(Stored data)

-- ==== Sys2Proof/Decode.lean ====
section
/-! DEFINITION. Decode.lean: the opcode table of 30_encoding.md R75 read both ways. `decode` is the dispatcher's look-up of the whole
opcode byte (R94), total on any bytes and rejecting an unknown opcode by name; `opcodeOf` and `encode` write the words of an
instruction from the same rows. The byte values are the spec's default `OPCODE_MAP` (D4), UNVERIFIED by the source: log entry 3. -/

namespace Sys2Proof

/-- Why bytes are no instruction: the opcode byte has no entry in the dispatch table (R77, R94). -/
inductive DecodeError where
  | unknownInstruction (opcode : Byte)
  deriving DecidableEq, Repr

/-- `n = IR[7:6]`, the number of operand bytes that follow the opcode byte (R71). The value 3 belongs to no instruction (R78). -/
def operandCount (opcode : Byte) : Nat := opcode.toNat / 64

/-- The dispatch table (R75, R94): `op` is the opcode byte, `a` and `b` the first and second operand byte. A format that has no
second (or no first) operand ignores it. -/
def decode (op a b : Byte) : Except DecodeError Instr :=
  match op with
  | 0x00#8 => .ok .nop
  | 0x01#8 => .ok .hlt
  | 0x09#8 => .ok .ret
  | 0x0B#8 => .ok .iret
  | 0x42#8 => .ok (.pra a)
  | 0x43#8 => .ok (.prn a)
  | 0x48#8 => .ok (.call a)
  | 0x4A#8 => .ok (.int a)
  | 0x4C#8 => .ok (.pop a)
  | 0x4D#8 => .ok (.push a)
  | 0x50#8 => .ok (.jmp a)
  | 0x51#8 => .ok (.jeq a)
  | 0x52#8 => .ok (.jne a)
  | 0x53#8 => .ok (.jlt a)
  | 0x54#8 => .ok (.jgt a)
  | 0x70#8 => .ok (.not a)
  | 0x78#8 => .ok (.inc a)
  | 0x79#8 => .ok (.dec a)
  | 0x98#8 => .ok (.ld a b)
  | 0x99#8 => .ok (.ldi a b)
  | 0x9A#8 => .ok (.st a b)
  | 0xA0#8 => .ok (.cmp a b)
  | 0xA8#8 => .ok (.add a b)
  | 0xA9#8 => .ok (.sub a b)
  | 0xAA#8 => .ok (.mul a b)
  | 0xAB#8 => .ok (.div a b)
  | 0xAC#8 => .ok (.mod a b)
  | 0xB1#8 => .ok (.or a b)
  | 0xB2#8 => .ok (.xor a b)
  | 0xB3#8 => .ok (.and a b)
  | _ => .error (.unknownInstruction op)

/-- The opcode byte of an instruction (R75). -/
def opcodeOf : Instr → Byte
  | .nop => 0x00#8
  | .hlt => 0x01#8
  | .ret => 0x09#8
  | .iret => 0x0B#8
  | .pra _ => 0x42#8
  | .prn _ => 0x43#8
  | .call _ => 0x48#8
  | .int _ => 0x4A#8
  | .pop _ => 0x4C#8
  | .push _ => 0x4D#8
  | .jmp _ => 0x50#8
  | .jeq _ => 0x51#8
  | .jne _ => 0x52#8
  | .jlt _ => 0x53#8
  | .jgt _ => 0x54#8
  | .not _ => 0x70#8
  | .inc _ => 0x78#8
  | .dec _ => 0x79#8
  | .ld _ _ => 0x98#8
  | .ldi _ _ => 0x99#8
  | .st _ _ => 0x9A#8
  | .cmp _ _ => 0xA0#8
  | .add _ _ => 0xA8#8
  | .sub _ _ => 0xA9#8
  | .mul _ _ => 0xAA#8
  | .div _ _ => 0xAB#8
  | .mod _ _ => 0xAC#8
  | .or _ _ => 0xB1#8
  | .xor _ _ => 0xB2#8
  | .and _ _ => 0xB3#8

/-- The operand bytes that follow the opcode byte (R70, R72): the register operands, and for LDI the immediate after them. -/
def operandBytes : Instr → List Byte
  | .ldi a imm => [a, imm]
  | i => i.registerOperands

/-- The bytes of an instruction at ascending addresses (R61, R70). -/
def encode (i : Instr) : List Byte :=
  opcodeOf i :: operandBytes i

/-- The operand byte that names general register `r` (R73). -/
def regByte (r : Fin 8) : Byte := BitVec.ofNat 8 r.val

/-- Byte `k` of a number whose bit 0 is the least significant bit of the first byte (how spec/opcode_table.json numbers bits). -/
def tableByte (w k : Nat) : Byte := BitVec.ofNat 8 (w >>> (8 * k))

/-- What the decoder reads from an instruction of `nbits` bits `w` (numbered as spec/opcode_table.json numbers them), every bit
above `nbits` being 0. -/
def decodeTableWord (nbits w : Nat) : Option Instr :=
  let v := w % 2 ^ nbits
  match decode (tableByte v 0) (tableByte v 1) (tableByte v 2) with
  | .ok i => some i
  | .error _ => none

end Sys2Proof
end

(TASK OBJECTIVE)
Set down exactly what runs from the line containing "instruction (R75). -/" through the last line above, both lines included.

(COMPLETED TASK)
/-- The opcode byte of an instruction (R75). -/
def opcodeOf : Instr → Byte
  | .nop => 0x00#8
  | .hlt => 0x01#8
  | .ret => 0x09#8
  | .iret => 0x0B#8
  | .pra _ => 0x42#8
  | .prn _ => 0x43#8
  | .call _ => 0x48#8
  | .int _ => 0x4A#8
  | .pop _ => 0x4C#8
  | .push _ => 0x4D#8
  | .jmp _ => 0x50#8
  | .jeq _ => 0x51#8
  | .jne _ => 0x52#8
  | .jlt _ => 0x53#8
  | .jgt _ => 0x54#8
  | .not _ => 0x70#8
  | .inc _ => 0x78#8
  | .dec _ => 0x79#8
  | .ld _ _ => 0x98#8
  | .ldi _ _ => 0x99#8
  | .st _ _ => 0x9A#8
  | .cmp _ _ => 0xA0#8
  | .add _ _ => 0xA8#8
  | .sub _ _ => 0xA9#8
  | .mul _ _ => 0xAA#8
  | .div _ _ => 0xAB#8
  | .mod _ _ => 0xAC#8
  | .or _ _ => 0xB1#8
  | .xor _ _ => 0xB2#8
  | .and _ _ => 0xB3#8

/-- The operand bytes that follow the opcode byte (R70, R72): the register operands, and for LDI the immediate after them. -/
def operandBytes : Instr → List Byte
  | .ldi a imm => [a, imm]
  | i => i.registerOperands

/-- The bytes of an instruction at ascending addresses (R61, R70). -/
def encode (i : Instr) : List Byte :=
  opcodeOf i :: operandBytes i

/-- The operand byte that names general register `r` (R73). -/
def regByte (r : Fin 8) : Byte := BitVec.ofNat 8 r.val

/-- Byte `k` of a number whose bit 0 is the least significant bit of the first byte (how spec/opcode_table.json numbers bits). -/
def tableByte (w k : Nat) : Byte := BitVec.ofNat 8 (w >>> (8 * k))

/-- What the decoder reads from an instruction of `nbits` bits `w` (numbered as spec/opcode_table.json numbers them), every bit
above `nbits` being 0. -/
def decodeTableWord (nbits w : Nat) : Option Instr :=
  let v := w % 2 ^ nbits
  match decode (tableByte v 0) (tableByte v 1) (tableByte v 2) with
  | .ok i => some i
  | .error _ => none

end Sys2Proof
end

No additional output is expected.